En esta línea hay muchos que se mueven como peces en el agua, asintiendo cuando se afirma que hay problemas, pero argumentando que eso no debe empañar que hay cosas buenas en el horizonte. Y se apresuran a llenarse la boca con ellas para echar tierra de inmediato sobre cualquier discurso crítico, que por arte de magia queda tan ignorado como pospuesto. Pero no se entiende nada de lo que dice uno con la boca llena, aparte de lo feo que es hacerlo.

En esta línea, desde hace un tiempo, van apareciendo, uno tras otro, artículos más o menos legibles en las escasas zonas de pretendida “opinión libre” de algunos medios. Si quisiera ser como ellos, diría que sus autores tienen mucha más capacidad crítica de la que publican, porque cuando lo hacen se cortan no sé por qué clase de miedo. Una especie de vergüenza inconfesable les fuerza a exponer una realidad levemente desajustada, para acabar siempre con un final feliz: con ejemplos vivos de excepciones que evidencian que es posible hacerlo bien, con nombres y apellidos para no desaprovechar ni una sola ocasión de desmelenarse botando la pelota tanto como se pueda. 

Como ejemplo reciente, a estas alturas, hablar de que los restaurantes no tienen suficiente vino catalán no aporta nada, es un topicazo vulgar y sobado hasta la médula, es una fórmula conocida de compensación de un discurso constante de alabanzas, de panegíricos, de reverencias, de genuflexiones, de cultura del vino al uso. Lo peor es que quien se ha instalado en esta dinámica para los restos es previsible hasta la desesperación: acaba, por supuesto, llenándose la boca con los nombres de quienes lo hacen bien, incluyendo alguno, además, con quien comparte intereses.
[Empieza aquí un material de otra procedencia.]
-- ==== Sys2Proof/Tests/Slice0.lean ====
section
/-! SUPPORT. Tests of one step on small states, their expected values taken from spec/95_test_vectors.md, the words of the opcode table
written out from spec/30_encoding.md, the check of WellFormed, and for each obligation a witness that meets its hypotheses. -/

namespace Sys2Proof.Tests

open Sys2Proof.Machine

/-! ### The states the tests run on -/

/-- A configuration: the filter on, no handshake (its frame and delay named for the tests that turn it on), no self-wake. -/
def cfg : Cfg where
  dupFilterEnabled := true
  dupWindowMs := 20
  wakeupHsEnabled := false
  wakeupHsDelay := 10
  hsId := 0x80000111
  hsExt := true
  hsByte := 0x77
  stbyLevel := true
  dfReset := Config.defaultRecord
  periphSelfWake := false
  sharedActivity := false

/-- Turns without an event that answer as listed, then `true` for the rest of an operation. -/
def turns (answers : List Bool) : List Turn :=
  answers.map (fun ok => ⟨[], ok, true, none⟩) ++ List.replicate 12 ⟨[], true, true, none⟩

/-- A block at reset beside an Awake peripheral at a clock, with the answers of its calls given. -/
def state (clock : Nat) (answers : List Bool := []) : State where
  blk := Block.reset Config.defaultRecord
  env :=
    { mode := .awake, intLine := true, rxQueue := [], ctrlPins := [], hostPins := [], clock := BitVec.ofNat 32 clock,
      history := [], script := turns answers, turns := 0, timeBroken := false }
  cfg := cfg
  seq := .idle
  presented := none
  result := .nothing
  free := 0

/-- The state of vector set V30: the standby pin is host pin 7. -/
def pinned (clock : Nat) (mode : Mode) (answers : List Bool := []) : State :=
  let s := state clock answers
  { s with blk := { s.blk with stbyPinRoute := .host, stbyPinNumber := 7 }, env := { s.env with mode := mode } }

/-- The state of vector set V31: the policy enabled, with a timestamp and a duration. -/
def idling (clock stamp keep : Nat) (answers : List Bool := []) : State :=
  let s := state clock answers
  { s with
    blk := { s.blk with
      autosleepEnabled := true, lastActivityTimestamp := BitVec.ofNat 32 stamp, keepAwakeDuration := BitVec.ofNat 32 keep } }

/-- A payload that begins with two bytes. -/
def bytes (a b : Byte) : Payload := #v[a, b, 0, 0, 0, 0, 0, 0]

/-- The frame of the source's example, and the multicast frame of vector set V41. -/
def frameF : Frame := ⟨0xB1808005, 2, bytes 0xAA 0x55⟩
def frameG : Frame := ⟨0x9091A0AB, 1, bytes 0x01 0⟩

/-- The state of vector set V41: the record holds `frameF` accepted at 290, clock 300. -/
def polling (flag line : Bool) (queue : List Frame) (answers : List Bool := []) : State :=
  let s := state 300 answers
  { s with
    blk := { s.blk with
      activitySignal := flag, dfId := 0xB1808005, dfLen := 2, dfPayload := bytes 0xAA 0x55, dfTime := 290 },
    env := { s.env with intLine := line, rxQueue := queue } }

/-- A block whose environment is given the turns listed. -/
def scripted (s : State) (script : List Turn) : State := { s with env := { s.env with script := script } }

/-- A turn with the steps listed. -/
def eventsTurn (steps : List EnvEvent) : Turn := ⟨steps, true, true, none⟩

/-- A turn with one step. -/
def eventTurn (e : EnvEvent) : Turn := eventsTurn [e]

/-- A state beside the test configuration changed. -/
def withCfg (s : State) (c : Cfg) : State := { s with cfg := c }

/-- A state beside a peripheral that may wake by itself (00_scope.md R8's default), its turns as the state gives them. -/
def selfWaking (s : State) : State := withCfg s { cfg with periphSelfWake := true }

/-- The next state of an outcome. -/
def ended : Host.Outcome State Fault Refusal → Option State
  | .next t => some t
  | .fault _ => none
  | .refused _ => none

/-- The refusal of an outcome. -/
def refusal : Host.Outcome State Fault Refusal → Option Refusal
  | .next _ => none
  | .fault _ => none
  | .refused r => some r

/-- The result ports and the calls of an operation. -/
def seen (o : Host.Outcome State Fault Refusal) : Option (OpResult × List Call) :=
  (ended o).map fun t => (t.result, t.env.history)

/-- What RECEIVE delivered: the address, the length and the meaningful bytes. -/
def delivered : OpResult → Option (AddressMeta × LenField × List Byte)
  | .receive true p => some (p.addr, p.length, p.payload.toList.take p.length.toNat)
  | _ => none

/-! ### WellFormed -/

/-- A length of 9 is outside the contract, 8 is inside (20_memory.md R53). -/
theorem test_wellFormed_dfCheck :
    WellFormed (.dfCheck 0 9 (bytes 0 0)) = false ∧ WellFormed (.dfCheck 0 8 (bytes 0 0)) = true := by decide

theorem test_wellFormed_send :
    WellFormed (.send 0 0 0 0 9 (bytes 0 0)) = false ∧ WellFormed (.send 0 0 0 0 8 (bytes 0 0)) = true := by decide

/-! ### Decoding: words written out from the encodings -/

/-- 30_encoding.md R81: the codes in binary, the operands on their ports. -/
theorem test_decode_commands_codec :
    decodeTableWord 8 0b0001 = some (.encode 0 0 0 0) ∧ decodeTableWord 8 0b0010 = some (.decode 0)
      ∧ decodeTableWord 8 0b0011 = some (.dfCheck 0 0 (Vector.replicate 8 0)) := by decide

theorem test_decode_commands_power :
    decodeTableWord 8 0b0100 = some .sleep ∧ decodeTableWord 8 0b0101 = some .wake
      ∧ decodeTableWord 8 0b0110 = some .isSleeping ∧ decodeTableWord 8 0b0111 = some .maybeAutosleep
      ∧ decodeTableWord 8 0b1000 = some (.setAutosleep false 0) ∧ decodeTableWord 8 0b1001 = some (.setStbyPin false 0) := by decide

theorem test_decode_commands_link :
    decodeTableWord 8 0b1010 = some (.send 0 0 0 0 0 (Vector.replicate 8 0)) ∧ decodeTableWord 8 0b1011 = some .receive := by
  decide

theorem test_decode_command_operands (p : Ports) :
    decode (.command 0xA p) = .ok (.send p.type p.target p.source p.port p.length p.payload) := rfl

/-- 30_encoding.md R86. -/
theorem test_decode_reserved :
    decodeTableWord 8 0x0 = none ∧ decodeTableWord 8 0xC = none ∧ decodeTableWord 8 0xF = none := by decide

/-- 30_encoding.md R73, bit by bit: marker 1, zero 0, type 11, port 00011, zero 0, target 00000010000, source 00000000101. -/
theorem test_decode_unicast_word :
    decodeTableWord 32 0b1_0_11_00011_0_00000010000_00000000101 = some (.idUnicast 1 0 3 0 0x10 0x05) := by decide

/-- 30_encoding.md R74, bit by bit: marker, zero, type, zero, target, source. -/
theorem test_decode_group_words :
    decodeTableWord 32 0b1_0_01_0_0001001000110100_00010101011 = some (.idMulticast 1 0 0 0x1234 0x0AB)
      ∧ decodeTableWord 32 0b1_0_00_0_1111111111111111_11111111111 = some (.idBroadcast 1 0 0 0xFFFF 0x7FF)
      ∧ decodeTableWord 32 0b1_0_10_0_1011111011101111_00100100011 = some (.idReserved 1 0 0 0xBEEF 0x123) := by decide

/-! ### One step from reset -/

/-- A word placed by `withFetchWord` is the first instruction to run: V10 row 9's word for operands of zero. -/
theorem test_first_step_encode :
    ((ended (step (State.reset.withFetchWord 8 0x1))).map fun t => t.result) = some (.encode 0x80000000 true) := by decide

theorem test_first_step_idWord :
    ((ended (step (State.reset.withFetchWord 32 0xB1808005))).map fun t => t.result)
      = some (.decode ⟨.unicast, 0x10, 0x05, 3⟩) := by decide

theorem test_first_step_runs_commands :
    ∀ op ∈ [0x2, 0x3, 0x4, 0x5, 0x6, 0x7, 0x8, 0x9, 0xB], (ended (step (State.reset.withFetchWord 8 op))).isSome = true := by
  simp only [List.mem_cons, List.not_mem_nil, or_false]
  rintro op (rfl | rfl | rfl | rfl | rfl | rfl | rfl | rfl | rfl) <;> rfl

/-! ### The instructions, one step each -/

/-- V10 rows 1 and 8. -/
theorem test_encode :
    seen (exec (.encode 3 0x10 0x05 3) (state 0)) = some (.encode 0xB1808005 true, [])
      ∧ seen (exec (.encode 3 0x001 0x002 0x80) (state 0)) = some (.encode 0 false, []) := by decide

/-- V11 rows 4 and 19. -/
theorem test_decode :
    seen (exec (.decode 0xB1C08005) (state 0)) = some (.decode ⟨.unicast, 0x10, 0x05, 3⟩, [])
      ∧ seen (exec (.decode 0x11808005) (state 0)) = some (.decode ⟨.multicast, 0x3010, 0x05, 0xFF⟩, []) := by decide

/-- V20 lines 2 and 3. -/
theorem test_dfCheck_window :
    let s := { polling false true [] with env := (state 310).env }
    let t := { polling false true [] with env := (state 311).env }
    seen (exec (.dfCheck 0xB1808005 2 (bytes 0xAA 0x55)) s) = some (.dfCheck false, [.now 310])
      ∧ seen (exec (.dfCheck 0xB1808005 2 (bytes 0xAA 0x55)) t) = some (.dfCheck true, [.now 311]) := by decide

/-- V20 line 6: only byte 0 is rewritten. -/
theorem test_dfCheck_overwrite :
    (ended (exec (.dfCheck 0xB1808005 1 (bytes 0xAB 0x99)) (polling false true []))).map (fun t => recordOf t.blk)
      = some ⟨0xB1808005, 1, bytes 0xAB 0x55, 300⟩ := by decide

/-- V30 lines 1 and 2. -/
theorem test_sleep :
    seen (exec .sleep (pinned 100 .awake [true, false])) = some (.sleep .fail, [.getMode .awake, .sleep .fail])
      ∧ seen (exec .sleep (pinned 100 .awake)) = some (.sleep .ok, [.getMode .awake, .sleep .ok, .digitalWrite .host 7 true]) := by
  decide

/-- V30 line 3; and a peripheral that wakes by itself before it is asked and then refuses to sleep is left Awake (42_power_controller.md
R136). -/
theorem test_sleep_again :
    let s := scripted (selfWaking (pinned 100 .sleeping)) [eventTurn .selfWake, ⟨[], false, true, none⟩]
    seen (exec .sleep (pinned 100 .sleeping)) = some (.sleep .ok, [.getMode .sleeping])
      ∧ ((ended (exec .sleep s)).map fun t => (t.result, t.env.mode)) = some (.sleep .fail, .awake) := by decide

/-- V30 lines 4 and 5. -/
theorem test_wake :
    seen (exec .wake (pinned 250 .sleeping [true, false])) = some (.wake .fail, [.now 250, .wake .fail])
      ∧ seen (exec .wake (pinned 260 .sleeping)) = some (.wake .ok, [.now 260, .wake .ok, .digitalWrite .host 7 false]) := by decide

/-- V30 line 4: the timestamp is refreshed although the wake failed, and the mode is as it was. -/
theorem test_wake_refreshes :
    (ended (exec .wake (pinned 250 .sleeping [true, false]))).map (fun t => (t.blk.lastActivityTimestamp, t.env.mode))
      = some (250, .sleeping) := by decide

/-- V30 line 13. -/
theorem test_isSleeping :
    seen (exec .isSleeping (pinned 1271 .sleeping)) = some (.isSleeping true, [.getMode .sleeping])
      ∧ seen (exec .isSleeping (pinned 1271 .awake)) = some (.isSleeping false, [.getMode .awake]) := by decide

/-- V31 lines 1 and 2: the threshold is strict. -/
theorem test_maybeAutosleep :
    seen (exec .maybeAutosleep (idling 6000 5000 1000)) = some (.maybeAutosleep, [.checkReceiveAvailable false, .now 6000])
      ∧ seen (exec .maybeAutosleep (idling 6001 5000 1000))
        = some (.maybeAutosleep, [.checkReceiveAvailable false, .now 6001, .getMode .awake, .sleep .ok]) := by decide

/-- V30 line 8: a frame pending. -/
theorem test_maybeAutosleep_pending :
    let s := idling 9999 270 1000
    seen (exec .maybeAutosleep { s with env := { s.env with rxQueue := [frameF] } })
      = some (.maybeAutosleep, [.checkReceiveAvailable true]) := by decide

/-- V30 line 11, and program 1 (V60) step 2. -/
theorem test_setAutosleep :
    seen (exec (.setAutosleep false 0) (idling 1271 270 1000)) = some (.setAutosleep, [])
      ∧ seen (exec (.setAutosleep true 500) (pinned 1000 .awake))
        = some (.setAutosleep,
            [.checkReceiveAvailable false, .now 1000, .getMode .awake, .sleep .ok, .digitalWrite .host 7 true]) := by decide

/-- V30 line 12. -/
theorem test_setStbyPin :
    seen (exec (.setStbyPin true 3) (pinned 1271 .sleeping))
      = some (.setStbyPin, [.setPinMode .ctrl 3 .output, .getMode .sleeping, .digitalWrite .ctrl 3 true]) := by decide

theorem test_setStbyPin_pin :
    (ended (exec (.setStbyPin true 3) (pinned 1271 .sleeping))).map (fun t => (t.env.ctrlPins, t.env.hostPins))
      = some ([(3, ⟨.output, true⟩)], []) := by decide

/-- V40 lines 3 and 5: a failed wake does not decide. -/
theorem test_send :
    seen (exec (.send 3 0x10 0x05 3 2 (bytes 0xAA 0x55)) (state 200 [true, false]))
      = some (.send true, [.now 200, .wake .fail, .sendFrame 0xB1808005 true 2 [0xAA, 0x55] .ok]) := by decide

/-- V40 line 7: the handshake, its delay, and a failed real frame. -/
theorem test_send_handshake :
    let s := { state 200 [true, true, true, true, false] with cfg := { cfg with wakeupHsEnabled := true } }
    seen (exec (.send 1 0x1234 0x0AB 0xFF 1 (bytes 0x42 0)) s)
      = some (.send false, [.now 200, .wake .ok, .sendFrame 0x80000111 true 1 [0x77] .ok, .delay 10,
          .sendFrame 0x9091A0AB true 1 [0x42] .fail]) := by decide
Este estado intelectual casi catatónico de parte de la prensa del sector raya el insulto a la inteligencia, eso es lo más grave. Además, lo entierra en un mar de zalamerías mutuas que no permite ninguna clase de avance real en el debate, lo instala en la técnica de los matices constantes ante cualquier afirmación, que nacen con la intención de establecer excepciones que puedan servir de cortina de humo, de prórroga; argumentos que buscan amparo en una respuesta afirmativa contenida siempre dentro de la politesse estructural, argumentos que en esencia pretenden afirmar que las excepciones no confirman la norma sino que la desmienten.

Puede que con otro tipo de contenidos las estructuras comerciales actuales -incluida la prensa del vino- no sepan vender, pero quizá valdría la pena aprender cosas nuevas, en lugar de quedarse siempre atendiendo el corto plazo mediante la repetición infinita de técnicas demasiado conocidas.